__Assigned task__
The answer must consist of every line from the entries below that contains the word "indexSeen".

Dataset extract START

-- ==== Sys2Proof/Machine/Flags.lean ====
section
/-!
DEFINITION. Machine/Flags.lean: the coded values, flag bits and sets of the line (R180 to R184): what a status, a state, a cause,
a report kind or a set of them is as a number.
-/

namespace Sys2Proof.Machine

/-- The reply status codes (R183). -/
inductive Status
  | ok | unknownRequest | badLength | badIndex | badParam | state | queueFull | poolEmpty | badSegment | groupInUse
  | causeActive | badAck
deriving DecidableEq, Repr

/-- The code of a status (R183). -/
def Status.code : Status → Byte
  | .ok => 0
  | .unknownRequest => 1
  | .badLength => 2
  | .badIndex => 3
  | .badParam => 4
  | .state => 5
  | .queueFull => 6
  | .poolEmpty => 7
  | .badSegment => 8
  | .groupInUse => 9
  | .causeActive => 10
  | .badAck => 11

/-- The validation reasons of a segment record (R3). -/
inductive SegReason
  | badKind | badSteps | badDuration | badMaxSteps | badRate | gateUndefined | gateNotMember
deriving DecidableEq, Repr

/-- The code of a validation reason (R182). -/
def SegReason.code : SegReason → Byte
  | .badKind => 1
  | .badSteps => 2
  | .badDuration => 3
  | .badMaxSteps => 4
  | .badRate => 5
  | .gateUndefined => 6
  | .gateNotMember => 7

/-- The code of an axis state (R180). -/
def AxisState.code : AxisState → Byte
  | .off => 0
  | .ready => 1
  | .run => 2
  | .gate => 3
  | .holding => 4
  | .held => 5
  | .stopping => 6
  | .faultBrake => 7
  | .fault => 8

/-- The code of a phase (R180). -/
def Phase.code : Phase → Byte
  | .stepping => 0
  | .timing => 1
  | .brake => 2
  | .ramp => 3
  | .settle => 4
  | .paused => 5

/-- The code of a segment kind (R180). -/
def SegBody.kindCode : SegBody → Byte
  | .move .. => 1
  | .dwell .. => 2
  | .seek .. => 3
  | .mark => 4

/-- The code of a direction (R180). -/
def Dir.code : Dir → Byte
  | .positive => 0
  | .negative => 1

/-- The code of a fault cause (R180). -/
def Cause.code : Cause → Nat
  | .limitPos => 1
  | .limitNeg => 2
  | .drive => 3
  | .follow => 4
  | .encoder => 5
  | .trip => 6
  | .silence => 7

/-- A cause as a member of a set of causes: bit c − 1 (R180). -/
def Cause.bit (c : Cause) : Byte := 1#8 <<< (c.code - 1)

/-- The report kind code (R184). -/
def ReportBody.kindCode : ReportBody → Nat
  | .resetNotice .. => 1
  | .segmentDone .. => 2
  | .segmentAborted .. => 3
  | .markReached .. => 4
  | .seekResult .. => 5
  | .queueLow .. => 6
  | .underrun .. => 7
  | .faultRaised .. => 8
  | .groupReleased .. => 9
  | .groupBroken .. => 10
  | .indexSeen .. => 11
  | .overflow .. => 12

/-- A report kind as a member of a set of report kinds: bit k (R180). -/
def ReportBody.kindBit (b : ReportBody) : Word16 := 1#16 <<< b.kindCode

/-- Is this the Overflow kind (R137)? -/
def ReportBody.isOverflow : ReportBody → Bool
  | .overflow .. => true
  | .resetNotice .. | .segmentDone .. | .segmentAborted .. | .markReached .. | .seekResult .. | .queueLow .. | .underrun ..
  | .faultRaised .. | .groupReleased .. | .groupBroken .. | .indexSeen .. => false

/-- An axis as a member of a set of axes: bit n (R180). -/
def axisBit (a : AxisId) : BitVec 4 := 1#4 <<< a.val

/-- Is axis `a` in the set (R180)? -/
def inSet (set : BitVec 4) (a : AxisId) : Bool := set.getLsbD a.val

/-- How many axes a set holds. -/
def setSize (set : BitVec 4) : Nat :=
  (set.getLsbD 0).toNat + (set.getLsbD 1).toNat + (set.getLsbD 2).toNat + (set.getLsbD 3).toNat

/-- A flag as bit `i` of a byte (R180); the bits of a sent flags byte that carry no flag are 0 (DESIGN CHOICE, log 31; safe). -/
def flagBit (i : Nat) (b : Bool) : Byte := if b then 1#8 <<< i else 0

/-- A two-valued setting as a byte (R180). -/
def boolByte (b : Bool) : Byte := if b then 1 else 0

/-- The byte of a policy (R181). -/
def Policy.byte : Policy → Byte
  | .halt => 0
  | .brake => 1

/-- The rate that the sampled straps select, in bit/s (R151). -/
def Straps.lineRate : Straps → Nat
  | ⟨false, false⟩ => 115200
  | ⟨false, true⟩ => 460800
  | ⟨true, false⟩ => 1000000
  | ⟨true, true⟩ => 2000000

/-- A counter that stops at 65,535 (00 section 4.2, R163). -/
def satInc (n : Nat) : Nat := if n < 65535 then n + 1 else n

end Sys2Proof.Machine
end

Dataset extract END

__Task solution__
  | .indexSeen .. => 11
  | .faultRaised .. | .groupReleased .. | .groupBroken .. | .indexSeen .. => false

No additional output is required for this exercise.